#### Given data ####

-- ==== Sys2Proof/Machine/Passes.lean ====
section
/-! DEFINITION. The Rebuild Controller at work (spec/07): targets, jobs, the frontier, the records it hands,
and the ends of passes. -/

namespace Sys2Proof.Machine

/-- The state with the pass record replaced. -/
def State.putPass (p : PassRecord) (s : State) : State := { s with rbc := p }

/-- Whether a pass is in progress and not stopping. -/
def PassState.working : PassState → Bool
  | .running => true
  | .pausing => true
  | .paused => true
  | .idle => false
  | .stopping => false

/-- A checkpoint record of a list of targets and a result, composed now (R143, Table 9-1). -/
def State.composeRecord (s : State) (g : Geometry) (targets : List Target) (result : PassResult) :
    CheckpointRecord :=
  { number := s.rbc.number, geom := g, targets := targets, f := s.rbc.f, e := s.rbc.e, result := result }

/-- A record is handed to the Checkpoint Store (R143, R162). -/
def State.handRecord (targets : List Target) (result : PassResult) (s : State) : State :=
  match s.geom with
  | some g => s.giveRecord (s.composeRecord g targets result)
  | none => s

/-- A record of the pass as it stands, with result NONE (R143). -/
def State.handProgress (s : State) : State := s.handRecord s.rbc.targets .none

/-! ## Targets -/

/-- A FAILED position becomes REBUILDING on its spare (R37), with no buffer lines (R72). -/
def State.rebuildPosition (x : Nat) (s : State) : State :=
  match s.table.position x with
  | some p =>
    State.invalidatePosition x
      { s with
        table := s.table.setPosition x { p with state := .rebuilding, channel := p.spare, spare := none } }
  | none => s

/-- Several positions are taken as targets (R37). -/
def State.rebuildPositions (xs : List Nat) (s : State) : State := xs.foldl (fun s x => s.rebuildPosition x) s

/-- A REBUILDING position turns IN-SERVICE on its channel (R37, R128). -/
def State.finishPosition (x : Nat) (s : State) : State :=
  match s.table.position x with
  | some p => { s with table := s.table.setPosition x { p with state := .inService, cause := none } }
  | none => s

/-- A REBUILDING position returns to FAILED with its channel as its spare (R37), and its buffer lines are
invalidated (R72). -/
def State.returnPosition (x : Nat) (s : State) : State :=
  match s.table.position x with
  | some p =>
    State.invalidatePosition x
      { s with table := s.table.setPosition x { p with state := .failed, channel := none, spare := p.channel } }
  | none => s

/-- Whether a target is ACTIVE. -/
def Target.active (t : Target) : Bool := t.state == .active

/-- The pass position after a target's range (R119). -/
def Target.stop (stripes : Nat) (t : Target) : Nat := t.start + stripes

/-- The ACTIVE targets. -/
def PassRecord.active (p : PassRecord) : List Target := p.targets.filter Target.active

/-- The end position after a loss (R119): the larger of N and the largest end of an ACTIVE target. -/
def PassRecord.endAfterLoss (p : PassRecord) (stripes : Nat) : Nat :=
  ((p.active.map (Target.stop stripes)).foldl max p.n)

/-- The positions of the target set of a pass position (R119), ascending. -/
def PassRecord.targetSet (p : PassRecord) (g : Geometry) (k : Nat) : List Nat :=
  (List.range g.w).filter fun x =>
    p.active.any fun t => t.position == x && decide (t.start ≤ k) && decide (k < t.stop g.s)

/-- The positions of a job's target set that are still ACTIVE targets. -/
def PassRecord.activeOf (p : PassRecord) (j : Job) : List Nat :=
  j.targets.filter fun x => p.targets.any fun t => t.position == x && t.active

/-! ## Jobs -/

/-- The job of a pass position. -/
def State.jobOf (s : State) (k : Nat) : Option Job := s.rbc.window.find? fun j => j.k == k

/-- The state with the job of j's pass position replaced by j. -/
def State.putJob (j : Job) (s : State) : State :=
  s.putPass { s.rbc with window := s.rbc.window.map fun x => if x.k == j.k then j else x }

/-- Whether a job has ended. -/
def JobState.ended : JobState → Bool
  | .complete => true
  | .failed => true
  | .locking => false
  | .reading => false
  | .computing => false
  | .writing => false

/-- A job becomes FAILED and releases its lock; a STOPPING pass may have drained by it (R125, R139). -/
def State.jobFails (j : Job) (s : State) : State :=
  State.later .drained (State.unlock (.job j.k) (s.putJob { j with state := .failed }))

/-- A job becomes COMPLETE and releases its lock; then the frontier may advance (R127). -/
def State.jobCompletes (j : Job) (s : State) : State :=
  State.later .frontier (State.unlock (.job j.k) (s.putJob { j with state := .complete }))

/-- The record of a job that starts (R121, R122). -/
def PassRecord.newJob (p : PassRecord) (g : Geometry) : Job :=
  { k := p.n, stripe := p.n % g.s, targets := p.targetSet g p.n, state := .locking, cells := [],
    erasures := [], outstanding := 0, cutShort := false }

/-- Whether a job may start (R122). -/
def PassRecord.mayStart (p : PassRecord) : Bool :=
  p.state == .running && decide (p.n - p.f < Config.windowJobs) && decide (p.n < p.e)

/-- A job starts and asks for its stripe's lock (R122). -/
def State.startJob (g : Geometry) (s : State) : State :=
  let j := s.rbc.newJob g
  State.lock (.job j.k) j.stripe .shared
    (s.putPass { s.rbc with n := s.rbc.n + 1, window := s.rbc.window ++ [j] })

/-- As many jobs start as R122 allows; the window holds no more than eight. -/
def State.startJobsUpTo (g : Geometry) : Nat → State → State
  | 0, s => s
  | n + 1, s => if s.rbc.mayStart then State.startJobsUpTo g n (s.startJob g) else s

/-- Jobs start (R122). -/
def State.startJobs (s : State) : State :=
  match s.geom with
  | some g => s.startJobsUpTo g Config.windowJobs
  | none => s

/-- A job goes on with commands it hands, or at once if it has none to hand. -/
def State.jobHands (j : Job) (cmds : List DriveCmd) (s : State) : State :=
  let s1 := s.putJob { j with outstanding := j.outstanding + cmds.length }
  match cmds with
  | [] => s1.later (.job j.k)
  | _ => s1.laterAll (cmds.map (.hand (.job j.k)))

/-- Whether a job reads a position (R123): not a target of its set, and available for its stripe now. -/
def State.jobReads (s : State) (j : Job) (x : Nat) : Bool := !j.targets.contains x && s.available x j.stripe

/-- A job that holds its lock enters READING (R123). -/
def State.startReading (j : Job) (g : Geometry) (s : State) : State :=
  let rows := List.range g.k
  let got := s.lookups (.job j.k) g j.stripe (pairsWhere g rows fun x _ => s.jobReads j x)
  let missing := pairsWhere g rows fun x _ => !s.jobReads j x
  State.jobHands { j with state := .reading, cells := unavailableCells missing ++ got.2.1 }
    (readRuns g j.stripe got.2.2) got.1

/-- A grant reaches a job (R83, R123). -/
def State.grantJob (k : Nat) (s : State) : State :=
  match s.jobOf k, s.geom with
  | some j, some g => if j.state = .locking then s.startReading j g else s
  | _, _ => s

/-- What computing the rows of a job has made so far: the rows computed, and whether the Lost Extent List
has refused an addition. -/
structure JobRows where
  outs : List RowOutcome
  refused : Bool
deriving DecidableEq, Repr

/-- The additions of an unrecoverable row, in ascending target position, up to a refusal (R125, R149). -/
def State.addRow (m : Nat) : List Nat → State → Bool × State
  | [], s => (true, s)
  | x :: xs, s =>
    let one := s.addLost x m 1 .unrecoverableRow
    if one.1 then State.addRow m xs one.2 else (false, one.2)

/-- One row of a job is computed (R124, R125). -/
def State.jobRow (j : Job) (g : Geometry) (row : Nat) (s : State) : RowOutcome × Bool × State :=
  let out := s.computeRow g j.stripe j.cells row
  let active := s.rbc.activeOf j
  match out.full with
  | some _ =>
    let p := s.rbc
    let p1 := if active = [] then p else { p with rowsReconstructed := saturate (p.rowsReconstructed + 1) }
    (out, true, s.putPass p1)
  | none =>
    let p := s.rbc
    let added := State.addRow (g.memberBlock j.stripe row) active
      (s.putPass { p with rowsUnrecoverable := saturate (p.rowsUnrecoverable + 1) })
    (out, added.1, added.2)

/-- The rows of a job are computed in ascending order, none after a refused addition (R124, R125). -/
def State.jobRows (j : Job) (g : Geometry) : List Nat → State → JobRows × State
  | [], s => ({ outs := [], refused := false }, s)
  | row :: rows, s =>
    let one := s.jobRow j g row
    if one.2.1 then
      let more := State.jobRows j g rows one.2.2
      ({ more.1 with outs := one.1 :: more.1.outs }, more.2)
    else ({ outs := [one.1], refused := true }, one.2.2)

/-- The WRITE of a target's strip (R126): reconstructed blocks, and zeros for unrecoverable rows, which are
not handed for trimming. -/
def targetStrip (g : Geometry) (stripe x : Nat) (outs : List RowOutcome) : DriveCmd :=
  { position := x, first := g.memberBlock stripe 0, count := g.k,
    op := .write
      (outs.map fun o => (o.full.map fun f => f.onPosition g stripe x).getD Block.zero)
      (outs.map fun o => o.full.isSome) }

/-- A pass in progress becomes STOPPING with a cause; a stopping pass keeps its cause (R139 to R141). -/
def PassRecord.stopFor (p : PassRecord) (cause : PassResult) : PassRecord :=
  if p.state.working then { p with state := .stopping, stopCause := some cause } else p

/-- A job enters WRITING (R126): target strips, then repairs. -/
def State.startWriting (j : Job) (g : Geometry) (outs : List RowOutcome) (s : State) : State :=
  let repairs := writeRuns g j.stripe (s.repairItems g j.stripe outs)
  let strips := (s.rbc.activeOf j).map fun x => targetStrip g j.stripe x outs
  State.jobHands { j with state := .writing, erasures := outs.map fun o => o.erasures } (strips ++ repairs)
    (s.putPass { s.rbc with repairs := saturate (s.rbc.repairs + repairs.length) })

/-- COMPUTING (R124, R125), and what follows it. -/
def State.computeJob (j : Job) (g : Geometry) (s : State) : State :=
  let j1 := { j with state := .computing }
  let done := State.jobRows j1 g (List.range g.k) (s.putJob j1)
  if done.1.refused then
    State.jobFails { j1 with erasures := done.1.outs.map fun o => o.erasures }
      (done.2.putPass (done.2.rbc.stopFor .abortedListFull))
  else done.2.startWriting j1 g done.1.outs

/-- A job goes on when nothing of its phase is outstanding. -/
def State.advanceJob (k : Nat) (s : State) : State :=
  match s.jobOf k, s.geom with
  | some j, some g =>
    if j.outstanding ≠ 0 ∨ j.state.ended then s
    else if j.cutShort then s.jobFails j
    else
      match j.state with
      | .reading => s.computeJob j g
      | .writing => s.jobCompletes j
      | _ => s
  | _, _ => s

/-- A READ's outcome reaches a job (R123); a job that is cut short discards it (R139). -/
def State.jobRead (k : Nat) (cmd : DriveCmd) (outcomes : List BlockOutcome) (s : State) : State :=
  match s.jobOf k, s.geom with
  | some j, some g =>
    let cells :=
      if j.cutShort then j.cells
      else j.cells ++ outcomeCells cmd.position (g.memberRow cmd.first) outcomes
    State.later (.job k) (s.putJob { j with outstanding := j.outstanding - 1, cells := cells })
  | _, _ => s

/-- A WRITE of a job has ended (R126). -/
def State.jobWritten (k : Nat) (s : State) : State :=
  match s.jobOf k with
  | some j => State.later (.job k) (s.putJob { j with outstanding := j.outstanding - 1 })
  | none => s

/-! ## The end of a pass -/

/-- The pass record after the end of a pass (R142). -/
def PassRecord.ended (p : PassRecord) : PassRecord :=
  { p with state := .idle, targets := [], doneTargets := [], stopCause := none, window := [] }

/-- The targets of an end record (R128, R142, R143): a COMPLETED pass carries those that became DONE. -/
def PassRecord.endTargets (p : PassRecord) (result : PassResult) : List Target :=
  if result = .completed then p.targets ++ p.doneTargets else p.targets

/-- The pass ends (R142). A target that is still ACTIVE returns to FAILED; a COMPLETED pass has none (R129). -/
def State.endPass (result : PassResult) (s : State) : State :=
  let back := s.rbc.active.map fun t => t.position
  let s1 := back.foldl (fun s x => s.returnPosition x)
    (s.putPass { s.rbc with window := [], lastResult := result })
  let s2 := s1.handRecord (s1.rbc.endTargets result) result
  State.latch .passEnded (s2.putPass s2.rbc.ended)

####

* _Work task_: Once you reach the line with "became DONE. -/" in the data above, copy it and every line after it exactly, up to and including the line with "if result = .completed".

* _Response area_:
/-- The targets of an end record (R128, R142, R143): a COMPLETED pass carries those that became DONE. -/
def PassRecord.endTargets (p : PassRecord) (result : PassResult) : List Target :=
  if result = .completed then p.targets ++ p.doneTargets else p.targets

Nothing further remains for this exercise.